第181話 糞ビッチが現れた!
家族や友達を傷つけている。俺はこっちに来てから、何度蘭を傷つけたのだろう、蘭はそれでも俺に着いてきてくれているが……。
「そうですよね、俺がちゃんとしないと」
「まあそう言うこった……ん?」
大和さんが小脇に抱えている首が、マナーモードよろしくな感じで震えている。
「気持ちわりっ……魔核も潰したし、生きてはいないはずなんだが?」
大和さんが首を振り回している……血が飛ぶから正直やめてほしいんだけど……。
『振り回すな! ちょっとやめてよ! 映像がブレるじゃない! 誰よあんた! そっと置きなさい!』
大和さんの持っている首から、忌まわしき女の声が聞こえてくる。
蘭もその声を聞いて警戒モードだ。
大和さんは首を適当に放り投げる。
『そっと置けって言ってんじゃない! あーもういいわ。とりあえず私の映像出すから、首に触るんじゃないわよ!』
3つの目が開き、空に映像を映し出す。そこには、俺が恨んでいる糞ビッチの姿が映し出された。
「てめえ! 糞ビッチ! よくもムガッ!」
大和さんに口を抑えられ邪魔される。糞! 彼奴には、彼奴には言ってやりたい事が沢山あるんだよ!
暴れる俺を片手で抑える大和さん。
『あー!!!! 不細工男! それにそこのイケメン! 私の事封印して、良いと思ってんの!?』
糞ビッチの薄布はぼろぼろになっていて、小汚い感じになっている。
「ん? あー地球に帰る時邪魔してきた、馬鹿女だ。なんか薄汚れてるし」
師匠は、アルテミスを指差してケラケラと笑う。
『指差して笑うんじゃないわよ! こっちは今笑えないのよ! 御使もノーデンスに取られちゃうし! あの拐い魔め!』
ノーデンス? 誰だ?
「外なる神か……」
大和さんが、神妙な顔をして呟く。
「ムゴゴムゴ?」
外なる神ってなんだ? 神に内と外があるのか?
『あー! 私の蘭ちゃんが創造神に加護をつけられてる! おい不細工どうなってんのよ! あんたには特別強い力を混ぜて、若くしてあげたのに恩を仇で返しやがって!』
恩だと? あんなもんいるか! しかも若くしてやっただと!?
「ムームームームー!!」
『あーうるさい! それにそこのイケメン! イケメンだからってなにしても良いと思ってんの? 私レベルでも脱出に苦労したのよ!』
「うわーきっしょ。殺しとけばよかった」
師匠が舌打ちをしながら映像に石を投げつけてる。
『ちょっ! なにすんのよ! 石投げるんじゃないわよ!』
映像越しだから当たるはずがないのにびびってやがる。ざまあ!!
「で、お前さんはなにしに現れたんだ?」
大和さんもアルテミスにイライラしているみたいで、抑える手の力が、どんどん強くなってきている。痛い! 大和さんタップタップ!

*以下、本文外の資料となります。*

/-- What `execPllUnlock` can change. -/
def fpExecPllUnlock : Nat :=
  0x50150638c00061f9c00200000000000000000000000000000000000000000000000000000000000000000000000000000008d0000010100000000000007070019100003801f8000400000000000000000000000000000000000400000000000000000000000000008000000000000000001808000000123f0400000000000000008000000000000

theorem fpExecPllUnlock_eq : fpExecPllUnlock =
    footprint [R.CLK_STATUS_PLL_LOCK] [] ||| fpMuteAll ||| fpParkOn ||| fpRaiseAlarm ||| fpLoseTime ||| fpHoldEnter := by decide +kernel

theorem execPllUnlock_within (s : State) : Completes fpExecPllUnlock s (execPllUnlock s) := by
  unfold execPllUnlock
  refine Completes.next ?_
  refine Within.ite ?_ ?_
  · extract_lets -lift +onlyGivenNames a1
    have h1 : Within fpExecPllUnlock s a1 := by
      unfold a1
      refine Within.step ?_ (raiseAlarm_within ..) (by decide +kernel)
      refine Within.step ?_ (set_within _ _ _ (by decide +kernel)) (by decide +kernel)
      exact Within.refl _ _
    clear_value a1
    extract_lets -lift +onlyGivenNames a2
    have h2 : Within fpExecPllUnlock s a2 := by
      unfold a2
      refine Within.when ?_ fun a3 => ?_
      · exact h1
      · refine Within.forAll _ ?_ fun a4 _ => ?_
        · refine Within.step ?_ (muteAll_within ..) (by decide +kernel)
          exact Within.refl _ _
        · refine Within.step ?_ (parkOn_within ..) (by decide +kernel)
          exact Within.refl _ _
    clear_value a2
    extract_lets -lift +onlyGivenNames a3
    have h3 : Within fpExecPllUnlock s a3 := by
      unfold a3
      refine Within.ite ?_ ?_
      · refine Within.step ?_ (holdEnter_within ..) (by decide +kernel)
        exact h2
      · exact h2
    clear_value a3
    refine Within.step ?_ (loseTime_within ..) (by decide +kernel)
    exact h3
  · exact Within.refl _ _

/-- What `execRelockDone` can change. -/
def fpExecRelockDone : Nat :=
  0x40010000400000000f8000200000000000000000000000000000000000000000000000000000000000000000000000000000008000000000000000000000070400010000000000000000000000000000000000000000000000000000000000000000000000000000038000000000000000000180800000002790e00000000000000000000000000000

theorem fpExecRelockDone_eq : fpExecRelockDone =
    footprint [R.CLK_STATUS_RELOCK_BUSY, R.CLK_STATUS_PLL_LOCK, R.CLK_STATUS_HOLDOVER, R.CLK_STATUS_PLL_UNLOCK,
  R.CLK_STATUS_REF_RANGE, R.CLK_STATUS_REF_LOSS, R.CLK_ALARM_RELOCK_FAIL] [] ||| fpUnmuteAll ||| fpParkOff ||| fpClockNotice ||| fpLoseTime |||
  fpLanesRehunt := by decide +kernel

theorem execRelockDone_within (locked : Bool) (s : State) : Completes fpExecRelockDone s (execRelockDone locked s) := by
  unfold execRelockDone
  refine Completes.next ?_
  refine Within.ite ?_ ?_
  · extract_lets -lift +onlyGivenNames a1
    have h1 : Within fpExecRelockDone s a1 := by
      unfold a1
      refine Within.step ?_ (set_within _ _ _ (by decide +kernel)) (by decide +kernel)
      exact Within.refl _ _
    clear_value a1
    refine Within.ite ?_ ?_
    · extract_lets -lift +onlyGivenNames a2
      clear_value a2
      extract_lets -lift +onlyGivenNames a3
      have h3 : Within fpExecRelockDone s a3 := by
        unfold a3
        refine Within.step ?_ (set_within _ _ _ (by decide +kernel)) (by decide +kernel)
        refine Within.step ?_ (set_within _ _ _ (by decide +kernel)) (by decide +kernel)
        refine Within.step ?_ (set_within _ _ _ (by decide +kernel)) (by decide +kernel)
        exact h1
      clear_value a3
      extract_lets -lift +onlyGivenNames a4
      have h4 : Within fpExecRelockDone s a4 := by
        unfold a4
        refine Within.step ?_ (loseTime_within ..) (by decide +kernel)
        refine Within.step ?_ (set_within _ _ _ (by decide +kernel)) (by decide +kernel)
        refine Within.step ?_ (set_within _ _ _ (by decide +kernel)) (by decide +kernel)
        exact h3
      clear_value a4
      extract_lets -lift +onlyGivenNames a5
      have h5 : Within fpExecRelockDone s a5 := by
        unfold a5
        refine Within.when ?_ fun a6 => ?_
        · exact h4
        · refine Within.forAll _ ?_ fun a7 _ => ?_
          · refine Within.step ?_ (unmuteAll_within ..) (by decide +kernel)
            exact Within.refl _ _
          · refine Within.step ?_ (parkOff_within ..) (by decide +kernel)
            exact Within.refl _ _
      clear_value a5
      refine Within.step ?_ (lanesRehunt_within ..) (by decide +kernel)
      exact h5
    · refine Within.trans ?_ (clockNotice_within (by decide +kernel) (by decide +kernel) (by decide +kernel) ..)
      exact h1
  · exact Within.refl _ _

end Sys2Proof.Machine
end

『まっまあいいわ! 可及的速やかに私を助けなさい! ノーデンスがアンラ・マンユと組んで、世界をぶち壊そうとしてんのよ! 私が死んだら数ある世界の半数が消し飛ぶのよ!』
は? 別にコイツはむしろ死んでくれていいんだが。アンラ・マンユって確か悪神だよな、善悪二元論だったかな? この辺もうろ覚えだが……。
『それと不細工! ノーデンスはあんたの親なんだからきっちり責任取りなさいよ!』
は? 俺がノーデンスの子供だと? 人間じゃないって事なのか?
『なにその間抜けな顔? あんた知らなかったの? ノーデンスもあんたに説明しなかったの? ノーデンスが人間の中に入り、人間との間で出来た子供があんたよ』
外見は人間だけど中身がノーデンスだった? じゃあ人間とのハーフって事なのか? いや中身だけだから……どう言う事だ?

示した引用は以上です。